**TASK OBJECTIVE**
Give back exactly the stretch of data below from the line holding "endpoint's buffer, the" through the line holding "def AfterRead (s", both ends included, and leave the remaining lines out.

**DATA TO PROCESS**
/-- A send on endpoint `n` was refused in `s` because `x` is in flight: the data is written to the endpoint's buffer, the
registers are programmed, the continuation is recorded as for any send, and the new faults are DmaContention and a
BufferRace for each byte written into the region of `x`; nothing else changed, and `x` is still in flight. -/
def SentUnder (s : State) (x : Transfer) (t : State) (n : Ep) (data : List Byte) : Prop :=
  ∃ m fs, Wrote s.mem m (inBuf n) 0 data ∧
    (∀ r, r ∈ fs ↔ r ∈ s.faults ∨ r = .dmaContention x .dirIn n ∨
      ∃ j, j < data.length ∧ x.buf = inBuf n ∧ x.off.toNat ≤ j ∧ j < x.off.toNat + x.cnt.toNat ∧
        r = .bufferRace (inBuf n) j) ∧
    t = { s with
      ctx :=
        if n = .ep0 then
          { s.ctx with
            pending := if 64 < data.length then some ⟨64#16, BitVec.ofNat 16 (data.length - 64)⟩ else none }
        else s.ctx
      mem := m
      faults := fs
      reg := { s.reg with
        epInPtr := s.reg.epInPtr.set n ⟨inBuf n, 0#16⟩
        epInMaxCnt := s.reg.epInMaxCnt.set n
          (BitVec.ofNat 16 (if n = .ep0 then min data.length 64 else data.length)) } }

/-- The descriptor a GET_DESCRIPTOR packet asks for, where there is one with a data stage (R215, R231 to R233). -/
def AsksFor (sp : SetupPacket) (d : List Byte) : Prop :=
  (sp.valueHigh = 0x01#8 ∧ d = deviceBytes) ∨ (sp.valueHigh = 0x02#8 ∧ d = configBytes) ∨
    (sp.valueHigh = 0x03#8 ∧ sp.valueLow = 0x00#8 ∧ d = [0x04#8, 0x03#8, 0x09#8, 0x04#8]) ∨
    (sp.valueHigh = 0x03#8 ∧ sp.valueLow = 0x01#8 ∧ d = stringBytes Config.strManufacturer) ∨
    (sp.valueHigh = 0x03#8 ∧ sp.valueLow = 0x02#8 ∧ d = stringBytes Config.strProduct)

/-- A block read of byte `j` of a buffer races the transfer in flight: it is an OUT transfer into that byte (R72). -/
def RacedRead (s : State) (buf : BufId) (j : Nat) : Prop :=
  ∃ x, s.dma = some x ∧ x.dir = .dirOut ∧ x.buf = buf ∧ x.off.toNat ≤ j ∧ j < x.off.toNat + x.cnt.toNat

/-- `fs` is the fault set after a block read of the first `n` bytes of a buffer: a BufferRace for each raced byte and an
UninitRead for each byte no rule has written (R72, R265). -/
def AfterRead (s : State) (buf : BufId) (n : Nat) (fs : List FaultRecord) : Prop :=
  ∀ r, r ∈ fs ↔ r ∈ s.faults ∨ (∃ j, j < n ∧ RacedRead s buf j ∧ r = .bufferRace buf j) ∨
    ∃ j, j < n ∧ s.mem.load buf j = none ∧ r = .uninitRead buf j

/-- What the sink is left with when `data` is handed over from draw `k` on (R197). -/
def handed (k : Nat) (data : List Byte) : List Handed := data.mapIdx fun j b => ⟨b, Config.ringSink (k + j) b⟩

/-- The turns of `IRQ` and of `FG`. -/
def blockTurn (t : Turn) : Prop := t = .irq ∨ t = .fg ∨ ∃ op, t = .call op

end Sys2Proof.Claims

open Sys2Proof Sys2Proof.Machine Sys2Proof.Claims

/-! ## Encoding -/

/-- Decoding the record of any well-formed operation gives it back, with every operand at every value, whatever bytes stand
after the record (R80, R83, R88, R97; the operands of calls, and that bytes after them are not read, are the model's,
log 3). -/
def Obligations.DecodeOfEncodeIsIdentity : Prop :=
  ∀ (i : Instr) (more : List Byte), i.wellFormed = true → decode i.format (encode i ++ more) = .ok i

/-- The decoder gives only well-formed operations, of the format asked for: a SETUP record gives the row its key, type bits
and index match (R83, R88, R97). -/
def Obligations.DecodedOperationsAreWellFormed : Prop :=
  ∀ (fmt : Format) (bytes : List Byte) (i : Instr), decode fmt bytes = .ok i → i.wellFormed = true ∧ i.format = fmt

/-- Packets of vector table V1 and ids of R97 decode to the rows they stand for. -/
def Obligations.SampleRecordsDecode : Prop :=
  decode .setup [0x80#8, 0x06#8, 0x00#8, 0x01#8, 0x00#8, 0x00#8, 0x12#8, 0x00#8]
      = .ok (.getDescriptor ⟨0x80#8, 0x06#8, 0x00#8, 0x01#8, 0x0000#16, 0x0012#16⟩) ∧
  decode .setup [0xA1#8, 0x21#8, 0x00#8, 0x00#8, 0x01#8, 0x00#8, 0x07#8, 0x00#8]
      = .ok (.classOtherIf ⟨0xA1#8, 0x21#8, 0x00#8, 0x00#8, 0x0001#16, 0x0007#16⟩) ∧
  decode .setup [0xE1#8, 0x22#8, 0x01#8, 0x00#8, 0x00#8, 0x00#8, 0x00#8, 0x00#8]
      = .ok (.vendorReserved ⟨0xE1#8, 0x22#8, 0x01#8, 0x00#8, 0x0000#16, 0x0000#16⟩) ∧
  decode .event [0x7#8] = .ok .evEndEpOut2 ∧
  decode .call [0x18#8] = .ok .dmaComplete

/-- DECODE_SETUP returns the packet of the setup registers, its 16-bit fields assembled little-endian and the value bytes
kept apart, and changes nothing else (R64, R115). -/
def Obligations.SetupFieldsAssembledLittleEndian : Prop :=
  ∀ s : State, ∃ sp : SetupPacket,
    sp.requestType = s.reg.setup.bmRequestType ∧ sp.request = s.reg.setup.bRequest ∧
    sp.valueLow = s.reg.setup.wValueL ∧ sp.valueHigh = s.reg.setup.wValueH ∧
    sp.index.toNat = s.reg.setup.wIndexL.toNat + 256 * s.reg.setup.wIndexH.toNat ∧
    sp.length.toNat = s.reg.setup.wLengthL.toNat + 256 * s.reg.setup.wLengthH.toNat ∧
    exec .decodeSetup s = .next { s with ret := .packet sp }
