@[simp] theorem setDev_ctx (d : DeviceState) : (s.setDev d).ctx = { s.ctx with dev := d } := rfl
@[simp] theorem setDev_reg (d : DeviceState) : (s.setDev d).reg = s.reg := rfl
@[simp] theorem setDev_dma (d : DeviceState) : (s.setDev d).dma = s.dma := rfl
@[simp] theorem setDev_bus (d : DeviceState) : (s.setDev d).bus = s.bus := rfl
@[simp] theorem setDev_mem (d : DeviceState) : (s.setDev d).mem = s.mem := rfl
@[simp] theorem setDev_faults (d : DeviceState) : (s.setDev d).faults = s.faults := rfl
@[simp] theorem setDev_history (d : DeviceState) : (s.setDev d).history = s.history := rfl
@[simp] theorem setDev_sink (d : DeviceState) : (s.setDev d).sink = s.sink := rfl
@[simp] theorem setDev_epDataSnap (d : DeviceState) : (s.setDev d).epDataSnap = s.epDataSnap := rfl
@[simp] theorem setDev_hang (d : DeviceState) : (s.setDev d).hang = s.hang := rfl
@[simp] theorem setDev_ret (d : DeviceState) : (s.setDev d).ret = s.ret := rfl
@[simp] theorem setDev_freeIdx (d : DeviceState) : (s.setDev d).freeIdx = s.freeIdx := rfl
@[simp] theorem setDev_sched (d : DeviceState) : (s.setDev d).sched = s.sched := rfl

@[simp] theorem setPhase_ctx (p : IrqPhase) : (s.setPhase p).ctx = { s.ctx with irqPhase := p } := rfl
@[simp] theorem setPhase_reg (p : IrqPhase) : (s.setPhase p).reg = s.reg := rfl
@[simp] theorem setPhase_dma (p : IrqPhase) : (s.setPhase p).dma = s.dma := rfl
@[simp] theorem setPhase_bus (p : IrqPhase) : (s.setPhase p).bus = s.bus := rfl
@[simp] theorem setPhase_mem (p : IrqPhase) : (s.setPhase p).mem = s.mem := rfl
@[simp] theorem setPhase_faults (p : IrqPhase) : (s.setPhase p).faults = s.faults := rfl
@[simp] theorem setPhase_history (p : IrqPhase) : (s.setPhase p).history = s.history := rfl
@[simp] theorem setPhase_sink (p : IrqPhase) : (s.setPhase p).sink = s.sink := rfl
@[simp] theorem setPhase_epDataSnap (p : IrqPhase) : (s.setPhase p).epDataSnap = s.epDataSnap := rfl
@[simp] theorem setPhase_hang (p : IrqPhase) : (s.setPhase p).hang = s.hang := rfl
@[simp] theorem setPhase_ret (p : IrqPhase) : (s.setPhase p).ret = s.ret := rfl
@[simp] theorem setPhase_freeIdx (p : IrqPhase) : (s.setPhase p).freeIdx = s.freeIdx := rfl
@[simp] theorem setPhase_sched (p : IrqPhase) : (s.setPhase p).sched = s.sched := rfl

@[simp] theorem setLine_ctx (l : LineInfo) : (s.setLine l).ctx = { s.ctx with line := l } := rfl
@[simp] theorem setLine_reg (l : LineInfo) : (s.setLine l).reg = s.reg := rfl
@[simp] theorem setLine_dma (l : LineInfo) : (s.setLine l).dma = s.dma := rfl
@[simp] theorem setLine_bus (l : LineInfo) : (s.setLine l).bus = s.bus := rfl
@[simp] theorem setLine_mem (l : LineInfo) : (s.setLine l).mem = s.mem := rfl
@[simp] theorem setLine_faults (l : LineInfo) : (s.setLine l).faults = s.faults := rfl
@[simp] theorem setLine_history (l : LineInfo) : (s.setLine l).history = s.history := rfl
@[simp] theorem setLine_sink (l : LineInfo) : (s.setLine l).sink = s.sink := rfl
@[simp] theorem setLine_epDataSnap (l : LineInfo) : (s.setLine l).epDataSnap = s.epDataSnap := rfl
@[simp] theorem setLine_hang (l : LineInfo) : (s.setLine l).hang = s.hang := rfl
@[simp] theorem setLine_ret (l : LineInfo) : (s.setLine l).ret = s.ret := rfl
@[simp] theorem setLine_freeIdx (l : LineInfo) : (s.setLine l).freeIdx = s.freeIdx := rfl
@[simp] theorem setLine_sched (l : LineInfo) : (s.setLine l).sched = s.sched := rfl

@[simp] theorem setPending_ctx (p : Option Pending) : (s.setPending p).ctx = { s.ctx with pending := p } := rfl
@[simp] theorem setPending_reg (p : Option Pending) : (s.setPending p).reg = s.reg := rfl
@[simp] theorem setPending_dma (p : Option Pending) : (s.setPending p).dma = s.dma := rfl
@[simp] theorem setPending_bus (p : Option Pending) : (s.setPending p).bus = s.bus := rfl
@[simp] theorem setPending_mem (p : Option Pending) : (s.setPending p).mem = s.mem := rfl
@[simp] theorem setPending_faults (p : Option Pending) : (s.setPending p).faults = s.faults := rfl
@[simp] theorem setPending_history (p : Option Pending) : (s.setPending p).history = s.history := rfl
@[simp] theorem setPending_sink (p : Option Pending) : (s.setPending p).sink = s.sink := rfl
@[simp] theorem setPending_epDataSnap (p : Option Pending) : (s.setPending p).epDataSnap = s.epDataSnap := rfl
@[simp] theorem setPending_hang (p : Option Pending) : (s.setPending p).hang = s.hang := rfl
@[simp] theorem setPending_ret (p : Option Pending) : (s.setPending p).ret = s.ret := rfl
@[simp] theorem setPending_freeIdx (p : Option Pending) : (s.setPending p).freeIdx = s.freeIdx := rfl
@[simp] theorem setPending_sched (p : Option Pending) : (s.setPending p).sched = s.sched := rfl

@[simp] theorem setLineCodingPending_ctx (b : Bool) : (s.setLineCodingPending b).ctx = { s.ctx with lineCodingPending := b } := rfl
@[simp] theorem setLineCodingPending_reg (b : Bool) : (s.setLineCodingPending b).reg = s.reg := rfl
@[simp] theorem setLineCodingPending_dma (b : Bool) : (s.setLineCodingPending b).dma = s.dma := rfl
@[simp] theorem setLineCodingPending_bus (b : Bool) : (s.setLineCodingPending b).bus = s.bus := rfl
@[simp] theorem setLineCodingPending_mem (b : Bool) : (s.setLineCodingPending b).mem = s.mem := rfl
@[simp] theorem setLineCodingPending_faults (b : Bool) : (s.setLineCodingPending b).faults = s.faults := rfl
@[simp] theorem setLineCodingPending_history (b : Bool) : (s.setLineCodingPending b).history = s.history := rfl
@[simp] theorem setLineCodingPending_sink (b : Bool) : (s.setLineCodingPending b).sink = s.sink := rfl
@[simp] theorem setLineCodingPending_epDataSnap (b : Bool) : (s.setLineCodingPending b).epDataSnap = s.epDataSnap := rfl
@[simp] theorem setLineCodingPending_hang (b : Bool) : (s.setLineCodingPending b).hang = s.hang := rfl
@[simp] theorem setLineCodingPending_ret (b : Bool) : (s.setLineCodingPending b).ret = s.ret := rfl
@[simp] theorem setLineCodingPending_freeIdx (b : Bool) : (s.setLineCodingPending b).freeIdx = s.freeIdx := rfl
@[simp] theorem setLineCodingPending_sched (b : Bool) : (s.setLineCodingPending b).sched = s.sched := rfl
==
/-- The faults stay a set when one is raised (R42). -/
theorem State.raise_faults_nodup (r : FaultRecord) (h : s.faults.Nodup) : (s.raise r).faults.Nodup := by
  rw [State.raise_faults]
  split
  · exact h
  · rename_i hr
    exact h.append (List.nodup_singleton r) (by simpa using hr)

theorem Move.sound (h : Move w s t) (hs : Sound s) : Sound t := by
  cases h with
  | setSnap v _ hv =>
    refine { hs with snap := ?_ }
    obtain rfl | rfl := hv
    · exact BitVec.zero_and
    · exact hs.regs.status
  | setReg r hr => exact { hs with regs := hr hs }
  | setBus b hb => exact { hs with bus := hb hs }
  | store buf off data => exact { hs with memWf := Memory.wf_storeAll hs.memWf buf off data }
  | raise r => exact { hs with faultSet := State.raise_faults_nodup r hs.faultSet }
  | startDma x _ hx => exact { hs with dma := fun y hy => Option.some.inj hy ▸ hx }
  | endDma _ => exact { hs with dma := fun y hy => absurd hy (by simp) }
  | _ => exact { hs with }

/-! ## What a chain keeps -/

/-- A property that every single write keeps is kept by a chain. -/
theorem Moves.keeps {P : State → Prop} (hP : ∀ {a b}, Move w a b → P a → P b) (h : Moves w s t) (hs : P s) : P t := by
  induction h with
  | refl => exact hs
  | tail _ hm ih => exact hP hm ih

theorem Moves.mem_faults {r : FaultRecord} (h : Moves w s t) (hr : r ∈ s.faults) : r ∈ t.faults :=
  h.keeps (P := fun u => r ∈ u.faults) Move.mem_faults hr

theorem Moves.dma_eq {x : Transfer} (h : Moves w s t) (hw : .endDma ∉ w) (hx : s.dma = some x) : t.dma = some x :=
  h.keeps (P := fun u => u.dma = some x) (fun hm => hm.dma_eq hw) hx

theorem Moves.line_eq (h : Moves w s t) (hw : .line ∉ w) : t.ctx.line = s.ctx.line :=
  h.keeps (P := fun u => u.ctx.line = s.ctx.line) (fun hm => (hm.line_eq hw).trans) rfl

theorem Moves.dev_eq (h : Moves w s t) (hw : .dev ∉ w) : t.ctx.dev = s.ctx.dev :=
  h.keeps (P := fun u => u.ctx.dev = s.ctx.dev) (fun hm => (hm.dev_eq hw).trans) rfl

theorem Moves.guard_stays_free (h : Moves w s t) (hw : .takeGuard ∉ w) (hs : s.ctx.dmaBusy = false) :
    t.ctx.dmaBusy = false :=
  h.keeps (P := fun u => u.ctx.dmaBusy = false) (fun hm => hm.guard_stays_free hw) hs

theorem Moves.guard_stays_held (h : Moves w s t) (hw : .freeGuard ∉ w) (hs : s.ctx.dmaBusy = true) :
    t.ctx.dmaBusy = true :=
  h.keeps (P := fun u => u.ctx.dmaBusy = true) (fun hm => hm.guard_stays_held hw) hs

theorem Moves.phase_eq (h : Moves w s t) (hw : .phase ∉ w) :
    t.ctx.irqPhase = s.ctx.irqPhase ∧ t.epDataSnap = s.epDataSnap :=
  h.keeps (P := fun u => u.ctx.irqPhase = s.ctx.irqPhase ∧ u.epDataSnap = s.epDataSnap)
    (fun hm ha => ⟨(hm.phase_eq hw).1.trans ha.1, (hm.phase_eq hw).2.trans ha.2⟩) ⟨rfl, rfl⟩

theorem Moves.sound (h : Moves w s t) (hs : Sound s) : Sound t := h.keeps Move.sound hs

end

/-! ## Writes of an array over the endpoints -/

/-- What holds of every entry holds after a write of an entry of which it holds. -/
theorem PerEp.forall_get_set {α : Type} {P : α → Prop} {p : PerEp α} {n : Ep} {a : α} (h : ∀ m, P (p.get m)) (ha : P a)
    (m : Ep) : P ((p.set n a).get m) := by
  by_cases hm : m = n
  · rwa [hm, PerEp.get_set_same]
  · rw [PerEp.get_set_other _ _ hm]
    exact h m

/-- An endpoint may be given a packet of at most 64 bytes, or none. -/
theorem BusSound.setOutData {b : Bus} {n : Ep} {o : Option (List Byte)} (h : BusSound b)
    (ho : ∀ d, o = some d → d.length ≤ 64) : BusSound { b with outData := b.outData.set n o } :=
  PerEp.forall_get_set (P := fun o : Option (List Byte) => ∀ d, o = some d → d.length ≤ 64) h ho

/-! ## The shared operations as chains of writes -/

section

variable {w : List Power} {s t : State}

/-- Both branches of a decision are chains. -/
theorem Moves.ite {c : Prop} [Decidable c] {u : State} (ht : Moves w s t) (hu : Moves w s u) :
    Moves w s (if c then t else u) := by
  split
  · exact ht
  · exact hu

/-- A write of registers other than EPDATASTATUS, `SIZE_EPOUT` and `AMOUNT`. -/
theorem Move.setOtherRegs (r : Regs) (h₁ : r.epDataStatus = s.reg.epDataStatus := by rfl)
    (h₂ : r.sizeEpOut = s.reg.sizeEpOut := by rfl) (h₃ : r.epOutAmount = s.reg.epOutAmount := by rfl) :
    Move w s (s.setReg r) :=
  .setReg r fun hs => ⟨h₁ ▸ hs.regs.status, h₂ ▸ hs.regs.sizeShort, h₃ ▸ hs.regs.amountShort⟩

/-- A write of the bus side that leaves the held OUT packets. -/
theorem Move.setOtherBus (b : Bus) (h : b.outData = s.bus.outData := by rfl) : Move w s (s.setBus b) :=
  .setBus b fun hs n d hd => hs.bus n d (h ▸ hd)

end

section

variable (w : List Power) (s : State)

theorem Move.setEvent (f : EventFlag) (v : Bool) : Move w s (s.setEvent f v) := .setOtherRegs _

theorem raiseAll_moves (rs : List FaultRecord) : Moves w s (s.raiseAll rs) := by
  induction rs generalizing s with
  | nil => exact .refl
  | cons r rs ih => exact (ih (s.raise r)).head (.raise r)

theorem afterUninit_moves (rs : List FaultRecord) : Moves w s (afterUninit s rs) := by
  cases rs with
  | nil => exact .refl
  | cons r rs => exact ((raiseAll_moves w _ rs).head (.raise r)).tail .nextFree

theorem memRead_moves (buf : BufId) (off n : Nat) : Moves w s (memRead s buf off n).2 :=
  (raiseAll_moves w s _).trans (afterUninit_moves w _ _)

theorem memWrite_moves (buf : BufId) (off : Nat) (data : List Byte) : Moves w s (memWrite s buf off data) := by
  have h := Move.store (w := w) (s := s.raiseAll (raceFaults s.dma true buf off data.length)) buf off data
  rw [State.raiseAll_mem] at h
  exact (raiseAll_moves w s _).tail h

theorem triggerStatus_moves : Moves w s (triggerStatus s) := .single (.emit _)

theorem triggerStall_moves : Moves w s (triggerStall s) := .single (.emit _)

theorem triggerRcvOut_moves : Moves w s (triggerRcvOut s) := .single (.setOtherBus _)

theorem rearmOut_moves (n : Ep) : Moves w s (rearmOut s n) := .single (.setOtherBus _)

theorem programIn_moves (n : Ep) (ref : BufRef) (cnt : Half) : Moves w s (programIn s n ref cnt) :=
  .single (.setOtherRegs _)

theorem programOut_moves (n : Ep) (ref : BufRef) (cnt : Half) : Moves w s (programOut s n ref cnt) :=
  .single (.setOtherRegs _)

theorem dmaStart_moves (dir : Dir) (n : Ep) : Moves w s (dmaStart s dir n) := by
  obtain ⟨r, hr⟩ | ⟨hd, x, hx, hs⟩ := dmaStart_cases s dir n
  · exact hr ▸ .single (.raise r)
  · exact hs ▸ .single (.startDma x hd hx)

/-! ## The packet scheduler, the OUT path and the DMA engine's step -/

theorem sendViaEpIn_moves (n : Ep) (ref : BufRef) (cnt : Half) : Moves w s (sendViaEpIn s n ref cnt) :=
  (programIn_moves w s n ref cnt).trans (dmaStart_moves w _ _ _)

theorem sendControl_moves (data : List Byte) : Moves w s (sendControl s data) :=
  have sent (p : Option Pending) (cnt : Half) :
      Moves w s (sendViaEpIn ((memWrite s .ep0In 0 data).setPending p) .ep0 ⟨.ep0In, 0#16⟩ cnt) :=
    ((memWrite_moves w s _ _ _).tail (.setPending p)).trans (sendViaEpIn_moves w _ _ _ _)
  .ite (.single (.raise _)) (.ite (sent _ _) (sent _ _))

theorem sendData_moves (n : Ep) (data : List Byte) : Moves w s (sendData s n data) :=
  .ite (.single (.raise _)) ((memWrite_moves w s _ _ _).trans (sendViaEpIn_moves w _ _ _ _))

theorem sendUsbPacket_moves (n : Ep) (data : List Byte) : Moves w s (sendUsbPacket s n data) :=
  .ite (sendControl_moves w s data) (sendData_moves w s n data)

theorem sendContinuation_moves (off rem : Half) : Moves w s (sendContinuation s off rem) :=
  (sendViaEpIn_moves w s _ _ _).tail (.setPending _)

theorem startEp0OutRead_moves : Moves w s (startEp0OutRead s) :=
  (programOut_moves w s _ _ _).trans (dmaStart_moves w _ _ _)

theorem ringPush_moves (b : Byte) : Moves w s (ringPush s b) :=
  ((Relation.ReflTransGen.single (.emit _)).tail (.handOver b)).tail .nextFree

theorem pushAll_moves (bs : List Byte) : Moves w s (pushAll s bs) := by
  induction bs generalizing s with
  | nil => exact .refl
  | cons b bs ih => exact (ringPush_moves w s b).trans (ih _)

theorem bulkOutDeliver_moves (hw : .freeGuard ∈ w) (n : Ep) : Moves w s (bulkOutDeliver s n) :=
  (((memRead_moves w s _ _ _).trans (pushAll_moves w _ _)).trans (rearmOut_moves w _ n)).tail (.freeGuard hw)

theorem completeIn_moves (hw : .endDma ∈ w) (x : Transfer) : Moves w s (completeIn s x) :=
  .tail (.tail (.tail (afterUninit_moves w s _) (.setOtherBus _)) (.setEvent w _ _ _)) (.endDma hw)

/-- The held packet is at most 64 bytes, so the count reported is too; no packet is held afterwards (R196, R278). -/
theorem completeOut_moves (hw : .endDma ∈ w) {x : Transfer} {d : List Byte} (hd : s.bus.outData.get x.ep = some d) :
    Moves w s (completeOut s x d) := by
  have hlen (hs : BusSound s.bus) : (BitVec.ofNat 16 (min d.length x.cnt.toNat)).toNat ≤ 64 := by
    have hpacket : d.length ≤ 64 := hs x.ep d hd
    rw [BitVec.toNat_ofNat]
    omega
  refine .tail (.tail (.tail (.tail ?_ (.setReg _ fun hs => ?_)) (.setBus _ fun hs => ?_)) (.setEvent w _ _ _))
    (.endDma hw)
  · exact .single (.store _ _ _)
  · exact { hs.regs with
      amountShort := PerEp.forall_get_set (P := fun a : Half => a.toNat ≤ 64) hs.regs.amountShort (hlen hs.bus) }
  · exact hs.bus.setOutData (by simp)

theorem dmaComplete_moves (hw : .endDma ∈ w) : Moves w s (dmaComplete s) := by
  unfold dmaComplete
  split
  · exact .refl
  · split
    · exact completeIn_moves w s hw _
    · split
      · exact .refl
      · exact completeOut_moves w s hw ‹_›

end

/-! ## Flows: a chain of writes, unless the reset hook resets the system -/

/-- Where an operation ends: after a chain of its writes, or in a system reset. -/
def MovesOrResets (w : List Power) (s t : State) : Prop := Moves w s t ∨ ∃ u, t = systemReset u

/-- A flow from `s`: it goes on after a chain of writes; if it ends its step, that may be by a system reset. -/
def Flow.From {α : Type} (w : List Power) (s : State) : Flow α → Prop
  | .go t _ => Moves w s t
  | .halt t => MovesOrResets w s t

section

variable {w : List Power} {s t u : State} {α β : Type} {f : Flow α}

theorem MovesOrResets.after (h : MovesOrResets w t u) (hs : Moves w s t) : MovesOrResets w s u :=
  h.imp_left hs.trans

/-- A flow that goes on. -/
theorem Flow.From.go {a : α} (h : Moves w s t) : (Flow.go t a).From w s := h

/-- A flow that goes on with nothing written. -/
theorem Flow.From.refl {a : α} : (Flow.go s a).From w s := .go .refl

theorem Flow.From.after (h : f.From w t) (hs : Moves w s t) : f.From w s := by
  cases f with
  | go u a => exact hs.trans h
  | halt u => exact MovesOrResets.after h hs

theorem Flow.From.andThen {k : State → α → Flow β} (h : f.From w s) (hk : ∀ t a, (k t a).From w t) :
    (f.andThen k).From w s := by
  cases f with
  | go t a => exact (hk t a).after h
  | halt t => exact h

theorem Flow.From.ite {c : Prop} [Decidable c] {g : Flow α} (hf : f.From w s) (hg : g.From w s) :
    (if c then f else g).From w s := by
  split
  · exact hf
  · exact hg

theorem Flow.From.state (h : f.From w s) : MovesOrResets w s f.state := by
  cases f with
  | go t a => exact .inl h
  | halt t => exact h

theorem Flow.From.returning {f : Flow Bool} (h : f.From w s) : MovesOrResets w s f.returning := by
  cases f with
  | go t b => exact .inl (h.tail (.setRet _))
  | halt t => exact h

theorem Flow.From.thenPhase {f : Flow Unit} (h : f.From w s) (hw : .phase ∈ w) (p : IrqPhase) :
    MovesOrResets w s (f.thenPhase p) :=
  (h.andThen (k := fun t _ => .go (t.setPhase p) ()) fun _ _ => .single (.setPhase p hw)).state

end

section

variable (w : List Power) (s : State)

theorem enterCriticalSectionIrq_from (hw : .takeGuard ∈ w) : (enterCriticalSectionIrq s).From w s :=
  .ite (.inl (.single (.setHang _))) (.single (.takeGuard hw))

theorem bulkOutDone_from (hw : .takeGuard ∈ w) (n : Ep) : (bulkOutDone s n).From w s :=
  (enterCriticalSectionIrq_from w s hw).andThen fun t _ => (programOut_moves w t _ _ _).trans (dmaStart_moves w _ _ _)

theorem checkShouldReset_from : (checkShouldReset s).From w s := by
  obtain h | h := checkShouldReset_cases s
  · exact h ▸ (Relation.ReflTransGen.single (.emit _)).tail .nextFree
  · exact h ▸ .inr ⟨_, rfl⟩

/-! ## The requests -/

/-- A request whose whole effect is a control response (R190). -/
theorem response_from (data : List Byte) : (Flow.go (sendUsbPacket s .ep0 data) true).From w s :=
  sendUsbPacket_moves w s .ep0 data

**RESULT FOR THIS TASK**
/-- A send on endpoint `n` was refused in `s` because `x` is in flight: the data is written to the endpoint's buffer, the
registers are programmed, the continuation is recorded as for any send, and the new faults are DmaContention and a
BufferRace for each byte written into the region of `x`; nothing else changed, and `x` is still in flight. -/
def SentUnder (s : State) (x : Transfer) (t : State) (n : Ep) (data : List Byte) : Prop :=
  ∃ m fs, Wrote s.mem m (inBuf n) 0 data ∧
    (∀ r, r ∈ fs ↔ r ∈ s.faults ∨ r = .dmaContention x .dirIn n ∨
      ∃ j, j < data.length ∧ x.buf = inBuf n ∧ x.off.toNat ≤ j ∧ j < x.off.toNat + x.cnt.toNat ∧
        r = .bufferRace (inBuf n) j) ∧
    t = { s with
      ctx :=
        if n = .ep0 then
          { s.ctx with
            pending := if 64 < data.length then some ⟨64#16, BitVec.ofNat 16 (data.length - 64)⟩ else none }
        else s.ctx
      mem := m
      faults := fs
      reg := { s.reg with
        epInPtr := s.reg.epInPtr.set n ⟨inBuf n, 0#16⟩
        epInMaxCnt := s.reg.epInMaxCnt.set n
          (BitVec.ofNat 16 (if n = .ep0 then min data.length 64 else data.length)) } }

/-- The descriptor a GET_DESCRIPTOR packet asks for, where there is one with a data stage (R215, R231 to R233). -/
def AsksFor (sp : SetupPacket) (d : List Byte) : Prop :=
  (sp.valueHigh = 0x01#8 ∧ d = deviceBytes) ∨ (sp.valueHigh = 0x02#8 ∧ d = configBytes) ∨
    (sp.valueHigh = 0x03#8 ∧ sp.valueLow = 0x00#8 ∧ d = [0x04#8, 0x03#8, 0x09#8, 0x04#8]) ∨
    (sp.valueHigh = 0x03#8 ∧ sp.valueLow = 0x01#8 ∧ d = stringBytes Config.strManufacturer) ∨
    (sp.valueHigh = 0x03#8 ∧ sp.valueLow = 0x02#8 ∧ d = stringBytes Config.strProduct)

/-- A block read of byte `j` of a buffer races the transfer in flight: it is an OUT transfer into that byte (R72). -/
def RacedRead (s : State) (buf : BufId) (j : Nat) : Prop :=
  ∃ x, s.dma = some x ∧ x.dir = .dirOut ∧ x.buf = buf ∧ x.off.toNat ≤ j ∧ j < x.off.toNat + x.cnt.toNat

/-- `fs` is the fault set after a block read of the first `n` bytes of a buffer: a BufferRace for each raced byte and an
UninitRead for each byte no rule has written (R72, R265). -/
def AfterRead (s : State) (buf : BufId) (n : Nat) (fs : List FaultRecord) : Prop :=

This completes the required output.